Question

Use the first and second derivatives of the function y = x^3-3x^2-9x+15 to find the intervals of increase and decrease. Help!?

Answer 1

The function is decreasing for `x in [-1, 3]`, and is decreasing for all x outside this interval, `x !in [-1, 3]`.

Explanation:

You may benefit from looking at some videos where the derivatives are explained, for instance

It is always a good idea to start with drawing a graph of your 3rd degree function (I've used Geogebra):

The graph shows that for `x in [-1, 3]` the function is decreasing, and it is decreasing for all x outside this interval, `x !in [-1, 3]`.

Let's use the 1st and 2nd derivatives to find this, as requested in the task:
`y=x^3-3x^2-9x+15`
`y'=3x^2-6x-9=3(x+1)(x-3)`
`y''=6x-6=6(x-1)`

`y'` gives the slope in each point of the curve, and `y''` tels if it's increasing or decreasing in the point.
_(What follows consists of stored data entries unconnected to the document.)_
/-- ROTATE_REQUEST queues a repair rotation, VERIFY starts the hash, and each is refused where its conditions fail.
Derived from 12 R252; 12 R261; 12 R263; 12 R264; 00 R8. -/
def Obligations.RepairAndVerifyRequests : Prop :=
  ∀ (a : Agent) (s : State), mayCommand s a →
    (∀ (n : Fin 16) (ch : BitVec 8), s.dev.mode ≠ .banked →
      exec (.rotateRequest a n ch) s = .next (
        if activeOf s.fence n.val ≤ ch.toNat ∨ (stackOf s n.val).spareOk = false then coded s 0x0202
        else if (stackOf s n.val).rotPhase ≠ 0 ∨ rotQueued (stackOf s n.val) = true then coded s 0x0302
        else coded (modStack s n.val (fun k => { k with repairs := k.repairs ++ [ch.toNat] })) 0)) ∧
    ∀ r : Fin 16,
      (s.dev.mode ≠ .loaded ∨ (retainedOf s r.val).state ≠ 1 → exec (.verifyRetained a r 1) s = .next (coded s 0x0301)) ∧
      (s.dev.mode = .loaded → (retainedOf s r.val).state = 1 → swf {} s.mem.retained = true →
        ∃ t, exec (.verifyRetained a r 1) s = .next t ∧ t.dev.lastCode = 0 ∧ t.dev.mode = .loaded ∧
          (∀ i, retainedOf t i = if i = r.val then { retainedOf s i with state := 2 } else retainedOf s i) ∧
          t.mem.dram = s.mem.dram ∧ t.mem.stackTable = s.mem.stackTable ∧ t.links = s.links ∧ t.image = s.image)

/-- WRAPPED_JOB_KEY installs an unwrapped key with its KEY_ID, NONCE starts a quote, and QUOTE_DONE holds it signed.
Derived from 17 R357; 17 R358; 18 R371; 18 R372; 00 R8. It rests also on the model's choices of log 7, 8, 113, 114. -/
def Obligations.KeysAndQuotes : Prop :=
  ∀ (a : Agent) (s : State), mayCommand s a →
    (s.dev.mode = .idle ∨ s.dev.mode = .loaded ∨ s.dev.mode = .held → ∀ key : Bytes, key.length = 384 →
      (∀ k, unwrap s key = some k → exec (.wrappedJobKey a 0 key) s = .next (coded { s with
        sec := { s.sec with jobKey := some k, keyId := sha256 key } } 0)) ∧
      (unwrap s key = none → exec (.wrappedJobKey a 0 key) s = .next (coded s 0x0202))) ∧
    (∀ nonce : Bytes, nonce.length = 32 →
      (s.sec.quoteStatus = 1 → exec (.attestNonce a nonce) s = .next (coded s 0x0302)) ∧
      (s.sec.quoteStatus ≠ 1 → s.sec.pufOk = true → exec (.attestNonce a nonce) s = .next (coded { s with
        sec := { s.sec with quote := [], quoteStatus := 1, quoteBody := quoteBytes s nonce } } 0))) ∧
    (s.sec.quoteStatus = 1 → ∃ sig, exec .quoteDone s = .next { s with
      fresh := s.fresh + 1
      sec := { s.sec with quote := s.sec.quoteBody ++ sig, quoteStatus := 2, quoteBody := [] } } ∧
      sig = pssSign Config.identityModulus Config.identitySecret s.sec.quoteBody (slice (Config.random s.fresh) 0 32)) ∧
    (s.sec.quoteStatus ≠ 1 → exec .quoteDone s = .next s)

/-- A dictionary write answers the first refusal of R8 that applies, and an accepted one writes the entry alone. Derived
from 00 R8; 00 R7; 13 R271; 16 R332; 12 R249; 17 R352. -/
def Obligations.DictionaryWriteChecksInOrder : Prop :=
  ∀ (a : Agent) (s : State), isHeard s a = true →
    (∀ (i : BitVec 16) (sub : BitVec 8) (v : DictValue),
      (entryOf i.toNat = none → exec (.dictionaryWrite a i sub v) s = .next (coded s 0x0101)) ∧
      (∀ e, entryOf i.toNat = some e → subOf i.toNat e sub.toNat = none →
        exec (.dictionaryWrite a i sub v) s = .next (coded s 0x0102)) ∧
      ∀ e x, entryOf i.toNat = some e → subOf i.toNat e sub.toNat = some x →
        (mayWrite a = false → exec (.dictionaryWrite a i sub v) s = .next (coded s 0x0401)) ∧
        (mayWrite a = true → x.acc = .seal → exec (.dictionaryWrite a i sub v) s = .next (coded s 0x0501)) ∧
        (mayWrite a = true → x.acc = .ro → exec (.dictionaryWrite a i sub v) s = .next (coded s 0x0201))) ∧
    (mayWrite a = true →
      (s.dev.mode ∈ [Mode.loaded, .armed, .running, .held] → ∀ n < 2 ^ 64,
        exec (.dictionaryWrite a 0x2000 6 ⟨5, 0, natLe 8 n⟩) s = .next (coded { s with
          dev := { s.dev with holdAfter := BitVec.ofNat 64 n } } 0)) ∧
      (∀ n < 2 ^ 32, exec (.dictionaryWrite a 0x1110 1 ⟨4, 0, natLe 4 n⟩) s = .next (
        if 5 ≤ n ∧ n ≤ 3600 then coded { s with port := { s.port with sessionTimeout := BitVec.ofNat 32 n } } 0
        else coded s 0x0202)) ∧
      (∀ (typ : BitVec 8) (bs : Bytes), typ ≠ 4 → exec (.dictionaryWrite a 0x1110 1 ⟨typ, 0, bs⟩) s = .next (coded s 0x0203)) ∧
      (s.dev.mode ∉ [Mode.standby, .idle, .banked] → ∀ n, exec (.dictionaryWrite a 0x4800 2 ⟨4, 0, natLe 4 n⟩) s =
        .next (coded s 0x0301)))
Therefore, for what values of x is `y'=0`?

The first derivative`y'=3(x+1)(x-3)`
We see that `y'=0` when `x=-1` and `x=3`, so the slope changes direction in these points.

Next: the 2nd derivative `y''=6(x-1)`.
`x=-1`: `y''=6(x-1)=6(-2)=-12<0`
A negative value tells us that the slope is changing from an increase to decrease

`x=3`: `y''=6(x-1)=6*2=12>0`
A positive value tells us that the slope is changing from a decrease to increase.

This is actually in agreement with what we could see from the graph.